The PSP Association were kind enough to publish a short article about our new Dunhill Medical Trust project exploring “Can tests of cognitive function help diagnose PSP?”. You can also read the article with a nice picture here (page 15)
I first heard about PSP as a graduate student when I read a paper describing an unusual and devastating disease characterised by paralysis of the eyes. The paper reported a striking result: people with PSP had a problem moving attention that was not experienced by people with Parkinson’s disease. At the time I was doing my doctoral research and the result seemed to have profound implications for our theoretical understanding of attention. I didn’t realise at this time was that it might also be important for the purposes of diagnosis. I was keen to explore how PSP affected attention further, but unfortunately due to the rarity of the condition we had no luck finding participants. At this point end I moved on to working with stroke survivors. However, as my career progressed I often thought about the condition, and one day happened to mention it to Dr Neil Archibald, consultant neurologist at James Cook University Hospital. He had a particular interest in PSP and was keen to collaborate. He put me in touch with the PSP Association, and together we ran a workshop with patients, carers, clinicians and academics to generate research ideas.

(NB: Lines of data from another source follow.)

-- ==== Sys2Proof/Laws/State.lean ====
section
/-! SUPPORT. One lemma per field per update of the state, each true by unfolding once. -/

namespace Sys2Proof.Machine

/-! ## Registers -/

@[simp] theorem RegFile.get_set_same (f : RegFile) (r : Reg) (v : Byte) : (f.set r v).get r = v := by
  cases r <;> rfl

@[simp] theorem RegFile.get_set_other (f : RegFile) {r q : Reg} (v : Byte) (h : q ≠ r) :
    (f.set r v).get q = f.get q := by
  cases r <;> cases q <;> first | rfl | exact absurd rfl h

@[simp] theorem RegFile.set_get (f : RegFile) (r : Reg) : f.set r (f.get r) = f := by
  cases r <;> rfl

@[simp] theorem readReg_writeReg_same (r : Reg) (v : Byte) (s : State) : readReg r (writeReg r v s) = v :=
  RegFile.get_set_same s.regs r v

@[simp] theorem readReg_writeReg_other {r q : Reg} (v : Byte) (s : State) (h : q ≠ r) :
    readReg q (writeReg r v s) = readReg q s :=
  RegFile.get_set_other s.regs v h

/-- A register reads the same in two states with the same registers. -/
theorem readReg_congr {s t : State} (h : t.regs = s.regs) (r : Reg) : readReg r t = readReg r s :=
  congrArg (RegFile.get · r) h

/-- The pointer pair is the same in two states with the same registers and parameters. -/
theorem pairValue_congr {s t : State} (hr : t.regs = s.regs) (hp : t.params = s.params) :
    pairValue t = pairValue s := by
  simp only [pairValue, hp, readReg_congr hr]

/-- The accumulator is the same in two states with the same registers and parameters. -/
theorem readAcc_congr {s t : State} (hr : t.regs = s.regs) (hp : t.params = s.params) :
    readAcc t = readAcc s := by
  simp only [readAcc, hp, readReg_congr hr]

/-! ## `writeReg` -/

@[simp] theorem writeReg_mem (r : Reg) (v : Byte) (s : State) : (writeReg r v s).mem = s.mem := rfl
@[simp] theorem writeReg_regs (r : Reg) (v : Byte) (s : State) : (writeReg r v s).regs = s.regs.set r v := rfl
@[simp] theorem writeReg_pc (r : Reg) (v : Byte) (s : State) : (writeReg r v s).pc = s.pc := rfl
@[simp] theorem writeReg_sp (r : Reg) (v : Byte) (s : State) : (writeReg r v s).sp = s.sp := rfl
@[simp] theorem writeReg_flags (r : Reg) (v : Byte) (s : State) : (writeReg r v s).flags = s.flags := rfl
@[simp] theorem writeReg_halted (r : Reg) (v : Byte) (s : State) : (writeReg r v s).halted = s.halted := rfl
@[simp] theorem writeReg_trace (r : Reg) (v : Byte) (s : State) : (writeReg r v s).trace = s.trace := rfl
@[simp] theorem writeReg_params (r : Reg) (v : Byte) (s : State) : (writeReg r v s).params = s.params := rfl

/-! ## `report` -/

@[simp] theorem report_mem (e : Event) (s : State) : (report e s).mem = s.mem := rfl
@[simp] theorem report_regs (e : Event) (s : State) : (report e s).regs = s.regs := rfl
@[simp] theorem report_pc (e : Event) (s : State) : (report e s).pc = s.pc := rfl
@[simp] theorem report_sp (e : Event) (s : State) : (report e s).sp = s.sp := rfl
@[simp] theorem report_flags (e : Event) (s : State) : (report e s).flags = s.flags := rfl
@[simp] theorem report_halted (e : Event) (s : State) : (report e s).halted = s.halted := rfl
@[simp] theorem report_trace (e : Event) (s : State) : (report e s).trace = s.trace ++ [e] := rfl
@[simp] theorem report_params (e : Event) (s : State) : (report e s).params = s.params := rfl

/-! ## `raiseHalt` -/

@[simp] theorem raiseHalt_mem (e : Event) (s : State) : (raiseHalt e s).mem = s.mem := rfl
@[simp] theorem raiseHalt_regs (e : Event) (s : State) : (raiseHalt e s).regs = s.regs := rfl
@[simp] theorem raiseHalt_pc (e : Event) (s : State) : (raiseHalt e s).pc = s.pc := rfl
@[simp] theorem raiseHalt_sp (e : Event) (s : State) : (raiseHalt e s).sp = s.sp := rfl
@[simp] theorem raiseHalt_flags (e : Event) (s : State) : (raiseHalt e s).flags = s.flags := rfl
@[simp] theorem raiseHalt_halted (e : Event) (s : State) : (raiseHalt e s).halted = true := rfl
@[simp] theorem raiseHalt_trace (e : Event) (s : State) : (raiseHalt e s).trace = s.trace ++ [e] := rfl
@[simp] theorem raiseHalt_params (e : Event) (s : State) : (raiseHalt e s).params = s.params := rfl

/-! ## `setFlags` -/

@[simp] theorem setFlags_mem (v : Byte) (s : State) : (setFlags v s).mem = s.mem := rfl
@[simp] theorem setFlags_regs (v : Byte) (s : State) : (setFlags v s).regs = s.regs := rfl
@[simp] theorem setFlags_pc (v : Byte) (s : State) : (setFlags v s).pc = s.pc := rfl
@[simp] theorem setFlags_sp (v : Byte) (s : State) : (setFlags v s).sp = s.sp := rfl
@[simp] theorem setFlags_flags (v : Byte) (s : State) : (setFlags v s).flags = setBit (setBit s.flags Config.flagZBit (v == 0x00#8)) Config.flagNBit (v.getLsbD 7) := rfl
@[simp] theorem setFlags_halted (v : Byte) (s : State) : (setFlags v s).halted = s.halted := rfl
@[simp] theorem setFlags_trace (v : Byte) (s : State) : (setFlags v s).trace = s.trace := rfl
@[simp] theorem setFlags_params (v : Byte) (s : State) : (setFlags v s).params = s.params := rfl

/-! ## `advancePc` -/

@[simp] theorem advancePc_mem (s : State) : (advancePc s).mem = s.mem := rfl
@[simp] theorem advancePc_regs (s : State) : (advancePc s).regs = s.regs := rfl
@[simp] theorem advancePc_pc (s : State) : (advancePc s).pc = pcAfter s.params s.pc := rfl
@[simp] theorem advancePc_sp (s : State) : (advancePc s).sp = s.sp := rfl
@[simp] theorem advancePc_flags (s : State) : (advancePc s).flags = s.flags := rfl
@[simp] theorem advancePc_halted (s : State) : (advancePc s).halted = s.halted := rfl
@[simp] theorem advancePc_trace (s : State) : (advancePc s).trace = s.trace := rfl
@[simp] theorem advancePc_params (s : State) : (advancePc s).params = s.params := rfl

/-! ## `resetMachine` -/

@[simp] theorem resetMachine_mem (s : State) : (resetMachine s).mem = [] := rfl
@[simp] theorem resetMachine_regs (s : State) : (resetMachine s).regs = RegFile.zero := rfl
@[simp] theorem resetMachine_pc (s : State) : (resetMachine s).pc = 0 := rfl
@[simp] theorem resetMachine_sp (s : State) : (resetMachine s).sp = 0x0000#16 := rfl
@[simp] theorem resetMachine_flags (s : State) : (resetMachine s).flags = 0x00#8 := rfl
@[simp] theorem resetMachine_halted (s : State) : (resetMachine s).halted = false := rfl
@[simp] theorem resetMachine_trace (s : State) : (resetMachine s).trace = s.trace := rfl
@[simp] theorem resetMachine_params (s : State) : (resetMachine s).params = s.params := rfl

/-! ## `inject` -/

@[simp] theorem inject_mem (q : List Byte) (s : State) : (inject q s).mem = s.mem.load 0 q := rfl
@[simp] theorem inject_regs (q : List Byte) (s : State) : (inject q s).regs = s.regs := rfl
@[simp] theorem inject_pc (q : List Byte) (s : State) : (inject q s).pc = s.pc := rfl
@[simp] theorem inject_sp (q : List Byte) (s : State) : (inject q s).sp = s.sp := rfl
@[simp] theorem inject_flags (q : List Byte) (s : State) : (inject q s).flags = s.flags := rfl
@[simp] theorem inject_halted (q : List Byte) (s : State) : (inject q s).halted = s.halted := rfl
@[simp] theorem inject_trace (q : List Byte) (s : State) : (inject q s).trace = s.trace := rfl
@[simp] theorem inject_params (q : List Byte) (s : State) : (inject q s).params = s.params := rfl

/-! ## The reset state (10_state.md R39) -/

@[simp] theorem reset_mem : State.reset.mem = [] := rfl
@[simp] theorem reset_regs : State.reset.regs = RegFile.zero := rfl
@[simp] theorem reset_pc : State.reset.pc = 0 := rfl
@[simp] theorem reset_sp : State.reset.sp = 0x0000#16 := rfl
@[simp] theorem reset_flags : State.reset.flags = 0x00#8 := rfl
@[simp] theorem reset_halted : State.reset.halted = false := rfl
@[simp] theorem reset_trace : State.reset.trace = [] := rfl
@[simp] theorem reset_params : State.reset.params = Params.default := rfl

@[simp] theorem RegFile.get_zero (r : Reg) : RegFile.zero.get r = 0x00#8 := by
  cases r <;> rfl

end Sys2Proof.Machine
end

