/-- Settles O43: an empty memory and the zero registers read as zero. -/
theorem resetStateIsAllZero : Obligations.ResetStateIsAllZero :=
  ⟨Memory.read_nil, RegFile.get_zero, reset_pc, reset_sp, reset_flags, rfl, rfl, reset_halted⟩

/-! ## The instruction stream -/

theorem pcPlus_pcAfter (p : Params) (pc k : Nat) : pcPlus p (pcAfter p pc) k = pcPlus p pc (k + 1) := by
  induction k with
  | zero => rfl
  | succ k ih => exact congrArg (pcAfter p) ih

theorem codeBytes_three (s : State) :
    codeBytes s 3 = [s.mem.read s.pc, s.mem.read (pcPlus s.params s.pc 1), s.mem.read (pcPlus s.params s.pc 2)] := rfl

/-- A fetch whose byte exists gives that byte and moves `pc` past it. -/
theorem fetch8_at {s : State} {k : Nat} (h : pcPlus s.params s.pc k < s.params.memSize) :
    fetch8 { s with pc := pcPlus s.params s.pc k } =
      (s.mem.read (pcPlus s.params s.pc k), { s with pc := pcPlus s.params s.pc (k + 1) }) :=
  fetch8_inBounds (s := { s with pc := pcPlus s.params s.pc k }) h

/-- Where the bytes of the instruction exist, the fetch is the decoding of the bytes at `pc` (R28, R103). -/
theorem fetchInstr_of_decode {s : State} {i : Instr} {rest : List Byte}
    (hdec : decode (codeBytes s 3) = .ok (i, rest))
    (hin : ∀ k < (encode i).length, pcPlus s.params s.pc k < s.params.memSize) :
    fetchInstr s = (i, { s with pc := pcPlus s.params s.pc (encode i).length }) := by
  rw [codeBytes_three] at hdec
  rcases opcodeRow_cases (s.mem.read s.pc) with ⟨j, hrow, henc⟩ | hop | hop
  · rw [decode_oneByte hrow] at hdec
    obtain ⟨rfl, rfl⟩ := Prod.mk.inj (Except.ok.inj hdec)
    have h0 : fetch8 s = _ := fetch8_at (k := 0) (hin 0 (by simp [henc]))
    rw [fetchInstr_oneByte (by rwa [h0]), h0, henc]
    rfl
  · rw [hop, decode_ldi] at hdec
    obtain ⟨rfl, rfl⟩ := Prod.mk.inj (Except.ok.inj hdec)
    have h0 : fetch8 s = _ := fetch8_at (k := 0) (hin 0 (by simp [encode]))
    have h1 := fetch8_at (hin 1 (by simp [encode]))
    rw [fetchInstr_ldi (by rwa [h0]), h0, h1]
    rfl
  · rw [hop, decode_sta] at hdec
    obtain ⟨rfl, rfl⟩ := Prod.mk.inj (Except.ok.inj hdec)
    have h0 : fetch8 s = _ := fetch8_at (k := 0) (hin 0 (by simp [encode]))
    have h1 := fetch8_at (hin 1 (by simp [encode]))
    have h2 := fetch8_at (hin 2 (by simp [encode]))
    rw [fetchInstr_sta (by rwa [h0]), h0, h1, h2]
    rfl

/-- Settles O23: where its bytes exist, the fetched instruction is the decoded one. -/
theorem stepRunsTheDecodedInstruction : Obligations.StepRunsTheDecodedInstruction := by
  intro s i rest hrun hdec hin
  rw [step_of_running hrun, fetchInstr_of_decode hdec hin]
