-- ==== Sys2Proof/Machine/Step.lean ====
section
/-! DEFINITION. The instruction cycle (00_scope R11, 30_encoding R95, 60_exceptions R426). -/

namespace Sys2Proof.Machine

/-- One instruction. A run that has ended answers the fault that ended it (R429; log 6). A condition at fetch leaves
`pc` as it is; an unassigned operation code is suppressed with OpCodeTrap; otherwise `ilc` becomes the instruction's
length, its meaning runs, and a pending condition is taken (R11, R95, R426). An instruction byte that has no value refuses (R68). -/
def step (s : State) : Host.Outcome State Fault Refusal :=
  match s.run with
  | .ended c info => .fault (.interruptTaken c info)
  | .running =>
    match s.fetchBytes s.pc with
    | .error stop => s.fetchStopped stop
    | .ok bs =>
      match decode bs with
      | .instr i => settleResult (exec i (s.beginInstr bs.length))
      | .unassigned _ => (s.beginInstr bs.length).opCodeTrap
      | .truncated => (s.beginInstr bs.length).opCodeTrap

/-- `s` with the instruction whose bits are `w` in storage at `pc`, where the next step fetches it: it stands for the
loading of a program from outside (R461; log 5). -/
def State.withFetchWord (s : State) (nbits w : Nat) : State :=
  s.setMem (s.mem.storeBytes s.pc (tableWordBytes nbits w))

end Sys2Proof.Machine
end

One issue that was important to everyone was diagnosis. Because PSP is rare and shares many symptoms with Parkinson’s disease, a great many PSP patients are misdiagnosed. This is distressing to patients and carers and can lead to unnecessary prescription of medications with potentially harmful side effects. Out of the workshop emerged an idea for a pilot study comparing mental functions such as attention and memory in people with PSP and Parkinson’s disease, with the long- term aim of evaluating whether such tests could be useful for diagnosis. Over the next 2 years we recruited a group people with PSP and another group of people with Parkinson’s disease. We asked them to do computer tasks that tested their eye-movements, attention and short-term memory. The results of the pilot study were clear: People with PSP could not make any up or down eye-movements, and their left and right eye-movements were also affected. Importantly, we found impairments in attention and memory that seemed to correlate with the eye-movement problems. These results were very promising, and the Dunhill Medical Trust subsequently agreed to fund a 3-year project designed to develop a more complete understanding of how PSP affects visual cognition. This project will begin next year, and we hope it will bring us a step closer to finding a cheap, effective and reliable tool for the early diagnosis of PSP.